Che cosa risponde ai negazionisti, per i quali l’Olocausto è un’invenzione?
«Nulla. Conosco bene il loro metodo».
Me lo spieghi.
«Decontestualizzano. Prendono un frammento da un documento o dalla testimonianza di un sopravvissuto e lo confrontano con altre fonti per cercare di coglierne le contraddizioni. In Italia avete uno specialista in materia, tale Carlo Mattogno. Capita persino che portino qui le scolaresche al solo scopo di mettere in dubbio la veridicità della Shoah».
Quali argomenti oppone a David Irving, che nega le morti per asfissia?
«Uno solo. Lei lo ha visto entrando nel mio ufficio. È la struttura originale di una camera a gas, non come i forni crematori, che sono stati invece ricostruiti usando gli elementi in ferro recuperati dopo che i nazisti li avevano fatti esplodere per cancellare le prove dello sterminio. Ha ancora sul tetto i camini, dai quali venivano gettati i granuli di Zyklon B. Custodiamo 947 barattoli di acido prussico, in prevalenza da 5 chili, alcuni da 2, altri da 6, un paio addirittura da 16 chili, utilizzati per le uccisioni di massa. Furono trovati dagli Alleati».
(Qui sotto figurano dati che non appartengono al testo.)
/-- R82: with n entries stored exactly C - 1 - n further Enqueues succeed; from a full queue, one Dequeue lets exactly one
more succeed. -/
def Obligations.CapacityLaw : Prop :=
  ∀ (cap : Nat) (q : Queue), queueSound cap q →
    (∀ (irqs : List Interrupt), (∃ q', enqueueAll cap irqs q = some q') ↔ irqs.length ≤ cap - 1 - queueCount cap q) ∧
    (∀ (irq : Interrupt) (q' : Queue), queueCount cap q = cap - 1 → dequeue cap q = some (irq, q') →
      ∀ (a : Interrupt), ∃ q'', enqueue cap a q' = some q'' ∧ ∀ (b : Interrupt), enqueue cap b q'' = none)

/-- C pairs of an Enqueue and a Dequeue from an empty queue bring both indices back to where they were
(41_interrupt_queue.md R83). -/
def Obligations.IndicesComeRoundTheRing : Prop :=
  ∀ (cap : Nat) (q : Queue) (irqs : List Interrupt), queueSound cap q → q.head = q.tail → irqs.length = cap →
    (runQueue cap (irqs.flatMap fun irq => [.put irq, .take]) q).1.head = q.head ∧
    (runQueue cap (irqs.flatMap fun irq => [.put irq, .take]) q).1.tail = q.tail

/-- R79: the selector takes the entry at head and reads no field of any record: with other records in the slots, priority
and all, Dequeue picks the same slot and Enqueue accepts the same. -/
def Obligations.SelectorReadsNoRecord : Prop :=
  ∀ (cap : Nat) (q : Queue) (f : Interrupt → Interrupt), queueSound cap q →
    dequeue cap (mapRecords f q) = (dequeue cap q).map (fun p => (f p.1, mapRecords f p.2)) ∧
    (∀ (irq : Interrupt), enqueue cap (f irq) (mapRecords f q) = (enqueue cap irq q).map (mapRecords f)) ∧
    (∀ (irq : Interrupt) (q' : Queue), dequeue cap q = some (irq, q') → q.slots[q.head]? = some irq)

/-! ## The store -/

/-- R42: P6 writes one byte of the store and nothing else, is refused outside the store, and no other transaction of the
core writes a store byte. -/
def Obligations.OnlyTheHostWritesTheStore : Prop :=
  (∀ (h : Handlers) (s : State) (a : Nat) (b : Byte), coreSound s → s.sess = .idle →
    (a < s.cfg.storeLen → ∃ t, transact h (.storeWrite a b) s = .next (t, .ok) ∧ memRead t a = b ∧
      (∀ (k : Nat), k ≠ a → memRead t k = memRead s k) ∧ t = s.setMem t.mem) ∧
    (s.cfg.storeLen ≤ a → transact h (.storeWrite a b) s = .refused .addressOutsideStore)) ∧
  (∀ (h : Handlers) (a : Nat) (b : Byte) (s : State), s.sess ≠ .idle →
    transact h (.storeWrite a b) s = .refused .sessionNotIdle) ∧
  (∀ (h : Handlers) (i : Input) (s t : State) (r : PortResult), (∀ (a : Nat) (b : Byte), i ≠ .storeWrite a b) →
    transact h i s = .next (t, r) → sameStore s t)

/-- The byte a host wrote, at any address of the store, is the byte that every later read and the next fetch see there
(20_memory.md R46, R41): at pc, NOP runs, an unregistered byte is reported, and an extension entry runs; in the operand bytes
of the entry at pc, the handler receives it. -/
def Obligations.StoreWriteReachesTheNextFetch : Prop :=
  ∀ (h : Handlers) (s : State) (a : Nat) (b : Byte), coreSound s → s.sess = .idle → noPoll s →
    s.pc.toNat < s.cfg.storeLen → a < s.cfg.storeLen →
    ∃ t, transact h (.storeWrite a b) s = .next (t, .ok) ∧
      (∀ (k : Nat), memRead t k = if k = a then b else memRead s k) ∧
      (a = s.pc.toNat → b = 0x90 →
        ∃ u, engineStep h t = .next (u, .ok) ∧ u.pc.toNat = s.pc.toNat + 1 ∧ u = t.setPc u.pc) ∧
      (a = s.pc.toNat → decodeTable s.cfg b = none →
        ∃ u, engineStep h t = .next (u, .unknownOpcode b s.pc) ∧ u.pc.toNat = s.pc.toNat + 1 ∧ u = t.setPc u.pc) ∧
      (∀ (len : Nat), extLength s.cfg.extTable (memRead t s.pc.toNat) = some len →
        s.pc.toNat + len ≤ s.cfg.storeLen →
        ∃ u, engineStep h t = .next (u, .ok) ∧ u.pc.toNat = s.pc.toNat + len ∧
          (u.x, u.flags) = h (memRead t s.pc.toNat) s.x s.flags
            ((List.range (len - 1)).map fun k => memRead t (s.pc.toNat + 1 + k)))

/-! ## The session -/

/-- R87: a line selects the token that it begins with once its terminator is gone, case counting unless `CASE_FOLD` is set,
and is invalid otherwise. The tokens are written in ASCII: go, next, stop, state. -/
def Obligations.LineSelectsTheTokenItBeginsWith : Prop :=
  (∀ (fold : Bool) (text : List Byte),
    let t := if fold then (stripTerminator text).map lowerByte else stripTerminator text
    (parseLine fold text = .run ↔ [0x67, 0x6F] <+: t) ∧
    (parseLine fold text = .step ↔ [0x6E, 0x65, 0x78, 0x74] <+: t) ∧
    (parseLine fold text = .halt ↔ [0x73, 0x74, 0x6F, 0x70] <+: t) ∧
    (parseLine fold text = .inspect ↔ [0x73, 0x74, 0x61, 0x74, 0x65] <+: t) ∧
    (parseLine fold text = .invalid ↔ ¬ [0x67, 0x6F] <+: t ∧ ¬ [0x6E, 0x65, 0x78, 0x74] <+: t ∧
      ¬ [0x73, 0x74, 0x6F, 0x70] <+: t ∧ ¬ [0x73, 0x74, 0x61, 0x74, 0x65] <+: t)) ∧
  (∀ b : Byte, (lowerByte b).toNat = if 0x41 ≤ b.toNat ∧ b.toNat ≤ 0x5A then b.toNat + 0x20 else b.toNat)

/-- R88: the terminator is a line feed with the carriage return before it, if there is one, and nothing else is removed; the
operator's bytes split into lines that lose nothing, each with its line feed at its end only, a final unterminated one too.
What is removed from a text with a line feed inside it, which is no line of R88, is the model's choice (log entry 12). -/
def Obligations.LinesEndAtLineFeeds : Prop :=
  (∀ (t : List Byte), stripTerminator (t ++ [0x0D, 0x0A]) = t) ∧
  (∀ (t : List Byte), t.getLast? ≠ some 0x0D → stripTerminator (t ++ [0x0A]) = t) ∧
  (∀ (t : List Byte), t.getLast? ≠ some 0x0A → stripTerminator t = t) ∧
  (∀ (text : List Byte), (splitLines [] text).flatten = text ∧
    (∀ l ∈ splitLines [] text, l ≠ [] ∧ (0x0A : Byte) ∉ l.dropLast) ∧
    (∀ l ∈ (splitLines [] text).dropLast, l.getLast? = some 0x0A) ∧
    operatorInputs text = (splitLines [] text).map .line ++ [.endOfInput])

/-- R90: only the two engine faults become diagnostics. -/
def Obligations.EngineFaultsBecomeDiagnostics : Prop :=
  ∀ (s : State) (irq : Interrupt) (p : Addr) (op : Byte) (a : Addr),
    emitResult .ok s = s ∧ emitResult (.delivered irq) s = s ∧
    emitResult (.outOfBoundsFetch p) s =
      { s with output := s.output ++ [.diagnostic (.outOfBoundsFetch p)] } ∧
    emitResult (.unknownOpcode op a) s =
      { s with output := s.output ++ [.diagnostic (.unknownOpcode op a)] } ∧
    Diagnostic.code (.outOfBoundsFetch p) = 1 ∧ Diagnostic.code (.unknownOpcode op a) = 2

/-- R89: the line `next` performs exactly one engine step and emits that step's diagnostic, if any, and one snapshot of the
state after it; the session is Idle again, whatever the result. -/
def Obligations.StepCommandRunsOneStep : Prop :=
  ∀ (h : Handlers) (s : State) (text : List Byte), coreSound s → s.sess = .idle →
    parseLine s.cfg.caseFold text = .step →
    ∃ t r, engineStep h (s.setSess .stepping) = .next (t, r) ∧
      transact h (.line text) s = .next ({ t with
        output := (emitResult r t).output ++ [.snapshot ⟨t.pc, t.flags, t.x⟩]
        sess := .idle }, .nothing)

/-- R91: the line `go` performs a burst and then emits one snapshot of the state after it; the burst takes one step after
another, emits each result, and ends after B steps or after the first OutOfBoundsFetch. -/
def Obligations.RunCommandRunsABurst : Prop :=
  (∀ (h : Handlers) (s : State) (text : List Byte), coreSound s → s.sess = .idle →
    parseLine s.cfg.caseFold text = .run →
    ∃ t, runBurst h s.cfg.burst (s.setSess .running) = .next t ∧
      transact h (.line text) s = .next ({ t with
        output := t.output ++ [.snapshot ⟨t.pc, t.flags, t.x⟩]
        sess := .idle }, .nothing)) ∧
  (∀ (h : Handlers) (s : State), runBurst h 0 s = .next s) ∧
  (∀ (h : Handlers) (n : Nat) (s t : State) (p : Addr), engineStep h s = .next (t, .outOfBoundsFetch p) →
    runBurst h (n + 1) s = .next (emitResult (.outOfBoundsFetch p) t)) ∧
  (∀ (h : Handlers) (n : Nat) (s t : State) (r : StepResult), engineStep h s = .next (t, r) →
    (∀ (p : Addr), r ≠ .outOfBoundsFetch p) →
    runBurst h (n + 1) s = runBurst h n (emitResult r t))

/-- R93, the burst law: if exactly N steps are possible before the first OutOfBoundsFetch, a burst of at most B steps calls
the engine min(B, N + 1) times; if none of the first B is out of bounds it calls it B times. In the base hardware N is
L - pc, or 0 past the end. -/
def Obligations.BurstLaw : Prop :=
  (∀ (h : Handlers) (s : State) (b n : Nat), (∀ k < n, ∃ r, resultAt h k s = some r ∧
    ∀ (p : Addr), r ≠ .outOfBoundsFetch p) →
    (∃ p, resultAt h n s = some (.outOfBoundsFetch p)) → runBurst h b s = emittingRun h (min b (n + 1)) s) ∧
  (∀ (h : Handlers) (s : State) (b : Nat), (∀ k < b, ∃ r, resultAt h k s = some r ∧
    ∀ (p : Addr), r ≠ .outOfBoundsFetch p) →
    runBurst h b s = emittingRun h b s) ∧
  (∀ (h : Handlers) (s : State), engineSound s → baseTable s → s.cfg.interruptPoll = false →
    (∀ k < s.cfg.storeLen - s.pc.toNat, ∃ r, resultAt h k s = some r ∧ ∀ (p : Addr), r ≠ .outOfBoundsFetch p) ∧
    (∃ p, resultAt h (s.cfg.storeLen - s.pc.toNat) s = some (.outOfBoundsFetch p)))

/-- In the base hardware one `go` brings pc B bytes further, or to the end of the store, and leaves the registers and the
store alone (42_debugger_session.md R91, R93). -/
def Obligations.BaseRunAdvancesByTheBurstOrToTheEnd : Prop :=
  ∀ (h : Handlers) (s : State) (text : List Byte), coreSound s → s.sess = .idle → baseTable s →
    s.cfg.interruptPoll = false →
    parseLine s.cfg.caseFold text = .run →
    ∃ t, transact h (.line text) s = .next (t, .nothing) ∧ sameRegisters s t ∧ sameStore s t ∧ t.queue = s.queue ∧
      t.pc.toNat = if s.cfg.storeLen ≤ s.pc.toNat then s.pc.toNat
        else min (s.pc.toNat + s.cfg.burst) s.cfg.storeLen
È questa la prova regina della Shoah?
«No. Sono le testimonianze di chi aveva accesso ai documenti riservati e alla contabilità dell’ecatombe. Perché gli aguzzini avrebbero dovuto definire le soppressioni “traslochi” o “azioni speciali” se fossero state morti naturali? Conserviamo i progetti per le Gaskammer della Topf und Söhne di Erfurt, la ditta degli impianti che dopo ciascun eccidio ventilavano gli stanzoni delle finte docce. Mosca c’inviò negli anni Novanta migliaia di fogli che erano stati prelevati da una commissione russa incaricata di accertare il numero delle vittime. Fra essi, spicca la rimostranza di un capomastro costretto a interrompere i lavori a causa dell’attività di una camera a gas».
Quale delle terribili vicende avvenute ad Auschwitz l’ha turbata di più?
«Quella che un prigioniero osservò dalla finestra di un block che dava sul cosiddetto “muro della morte”, il luogo dove venivano fucilati i detenuti politici e le famiglie dei partigiani polacchi. Un giorno vi furono condotti un padre, una madre con un piccino fra le braccia e una figlia di 10-11 anni. Mentre aspettavano di morire, la bambina, ben vestita e ben pettinata, si accorse di avere una macchia di fango su una scarpa. Allora s’inumidì un dito con la saliva e la pulì. In quell’istante arrivò Gerhard Palitzsch, primo Rapportführer di Auschwitz, che li uccise uno alla volta a colpi di pistola».
Che cosa pensa dei no vax che si appuntano sul petto la stella di David con cui i nazisti contrassegnavano gli ebrei?
«Mancano le parole».
È credente, signora Pinderska Lech?
«Sì. Sono cristiana cattolica».
Quindi si sarà posta la domanda delle domande: dov’era Dio ad Auschwitz?
«Più volte. E non riuscivo a trovare risposta, come gli innumerevoli israeliti, cattolici e protestanti che in questo inferno sulla terra persero tra patimenti inenarrabili non solo la vita ma prim’ancora la fede. Finché un giorno mi sono fermata ad osservare uno strano oggetto rinvenuto nel nostro archivio. Lo costruì un prigioniero, inanellando minuscole palline fatte con la mollica del pane. Un rosario. Mi ha sconvolto. Chi mai ad Auschwitz si sarebbe privato del razionatissimo cibo per il corpo allo scopo di alimentare la sua anima, se non avesse creduto in Dio e nella vita eterna?».